Тут реализм и символизм, сугубо достоверные детали эпохи Гражданской войны и беспросветного эмигрантского быта и созданный воображением автора тараканий тотализатор как олицетворение тщетности надежд убежать от родины и от себя самого. Жаль, что эта гениальная пьеса до сих пор не получила адекватного сценического воплощения, хотя начиная с 1957 года ставилась неоднократно.
Нерадостно начался для Булгакова 1930 год. 18 марта он получил из Главреперткома извещение о запрете новой пьесы «Кабала святош». Это грозило уже физической гибелью – не на что стало жить. 28 марта драматург обратился с большим письмом к правительству, самым знаменитым из своих писем. Здесь он обрисовал ситуацию, сложившуюся после запрета пьесы о Мольере: «Скажу коротко: под двумя строчками казенной бумаги погребены – работа в книгохранилищах, моя фантазия, пьеса, получившая от квалифицированных театральных специалистов бесчисленные отзывы, – блестящая пьеса». После этого подчеркивал Булгаков: «…погибли не только мои прошлые произведения, но и настоящие и все будущие. И лично я, своими руками, бросил в печку черновик романа о дьяволе, черновик комедии и начало второго романа «Театр».
Все мои вещи безнадежны».
Причину такого к себе отношения писатель видел в своих усилиях «стать бесстрастно над красными и белыми» и в том, что «стал сатириком и как раз в то время, когда никакая настоящая (проникающая в запретные зоны) сатира в СССР абсолютно немыслима».
В этом письме Булгаков также изложил свое идейное и писательское кредо. Совет ряда «доброжелателей» «сочинить «коммунистическую пьесу»… а кроме того, обратиться к Правительству СССР с покаянным письмом, содержащим в себе отказ от прежних моих взглядов, высказанных мною в литературных произведениях, и уверения в том, что отныне я буду работать, как преданный идее коммунизма писатель-попутчик», автор письма решительно отверг: «Навряд ли мне удалось бы предстать перед Правительством СССР в выгодном свете, написав лживое письмо, представляющее собой неопрятный и к тому же наивный политический курбет. Попыток же сочинить коммунистическую пьесу я даже не производил, зная заведомо, что такая пьеса у меня не выйдет».

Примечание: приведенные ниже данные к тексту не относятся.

/-- INV to every holder but `but`; with none the invalidation completes at once (16 R322). -/
def State.invalidate (s : State) (line : Nat) (but : Option Nat) (t : TxnDone) : State :=
  let cs := ((s.dirEnt line).hold.filter fun c => some c != but).eraseDups
  if cs.isEmpty then s.txnDone line t else s.sendInv line cs t

/-- The invalidations of a line with nothing left to wait for complete. -/
def State.settleTxns (s : State) (line : Nat) : State :=
  let e := s.dirEnt line
  let ready := e.txns.filter fun t => t.cores.isEmpty && t.wbs.isEmpty
  ready.foldl (fun s t => s.txnDone line t.done)
    (s.setDir line { e with txns := e.txns.filter fun t => !(t.cores.isEmpty && t.wbs.isEmpty) })

/-- An answer to transaction `n` from a core; `wb` the write-back it names, waited for only while unmerged (16 R340). -/
def State.txnAck (s : State) (line core n : Nat) (wb : Option Nat) : State :=
  let unmerged (k : Nat) : Bool := (s.net ++ (s.dirEnt line).held).any fun m => match m with
    | .wb c l _ _ _ ⟨j, _⟩ => c == core && l == line && j == k
    | _ => false
  let e := s.dirEnt line
  let s := s.setDir line { e with txns := e.txns.map fun t =>
    if t.n == n then { t with
      cores := t.cores.filter (· != core),
      wbs := match wb with | some k => if unmerged k then t.wbs ++ [(core, k)] else t.wbs | none => t.wbs } else t }
  s.settleTxns line

/-- A request that no other may overtake at a home but reads, write-backs and answers (16 R322: served in the order they arrive). -/
def inOrder : Instr → Bool
  | .lreq _ _ _ _ => true
  | .claim _ _ => true
  | .atom _ => true
  | .redoRequest _ => true
  | .redoRetry _ => true
  | _ => false

/-- A request waits at the home (16 R322), with the requests `ahead` of it held there: an RD behind claims, the bytes of a core behind another
core's lease or claims, LREQ, ATOM and their like behind any lease or claim, CLAIM behind a lease. A claim whose invalidations are under way
is ahead of what comes after it (R336), and a lease is granted once no answer is out (R350). Bytes that an ending lease's invalidations
draw are merged first (R340). -/
def homeBlocked (e : DirEnt) (ahead : List Instr) (m : Instr) : Bool :=
  let ending := e.txns.any fun t => match t.done with | .lend _ => true | _ => false
  let claiming := e.txns.any fun t => match t.done with | .claim _ => true | _ => false
  let behind := ahead.any inOrder
  let bytesOf (core : Nat) : Bool := ((match e.lse with | some (c, _) => c != core | none => false) && !ending) || !e.clm.isEmpty
  match m with
  | .rd _ _ _ => !e.clm.isEmpty || claiming
  | .wb core _ _ _ _ _ => bytesOf core
  | .iackData core _ _ _ _ _ => bytesOf core
  | .fack core _ _ _ _ _ => bytesOf core
  | .claim _ _ => e.lse.isSome || claiming || behind
  | .lreq _ _ _ _ => e.lse.isSome || !e.clm.isEmpty || !e.txns.isEmpty || behind
  | _ => e.lse.isSome || !e.clm.isEmpty || claiming || behind

/-- The engine at the head of CLM is recalled at the first request a claim holds (16 R337). -/
def State.recallHead (s : State) (line : Nat) : State :=
  let e := s.dirEnt line
  match e.clm with
  | eng :: _ => if e.recalled then s else (s.setDir line { e with recalled := true }).send (.recall eng line)
  | [] => s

Булгаков вполне соглашался с мнением германской печати о том, что «Багровый остров» – это «первый в СССР призыв к свободе печати». Он так суммировал главное в своем творчестве: «Борьба с цензурой, какая бы она ни была и при какой бы власти она ни существовала, мой писательский долг, так же как и призывы к свободе печати. Я горячий поклонник этой свободы и полагаю, что, если кто-нибудь из писателей задумал бы доказывать, что она ему не нужна, он уподобился бы рыбе, публично уверяющей, что ей не нужна вода.
Вот одна из черт моего творчества, и ее одной совершенно достаточно, чтобы мои произведения не существовали в СССР. Но с первой чертой в связи все остальные, выступающие в моих сатирических повестях: черные и мистические краски (я – МИСТИЧЕСКИЙ ПИСАТЕЛЬ), в которых изображены бесчисленные уродства нашего быта, яд, которым пропитан мой язык, глубокий скептицизм в отношении революционного процесса, происходящего в моей отсталой стране, и противопоставление ему излюбленной и Великой Эволюции, а самое главное – изображение страшных черт моего народа, тех черт, которые задолго до революции вызывали глубочайшие страдания моего учителя M.E. Салтыкова-Щедрина». Писатель сводил мнение критики в короткую формулу: «Всякий сатирик в СССР посягает на советский строй».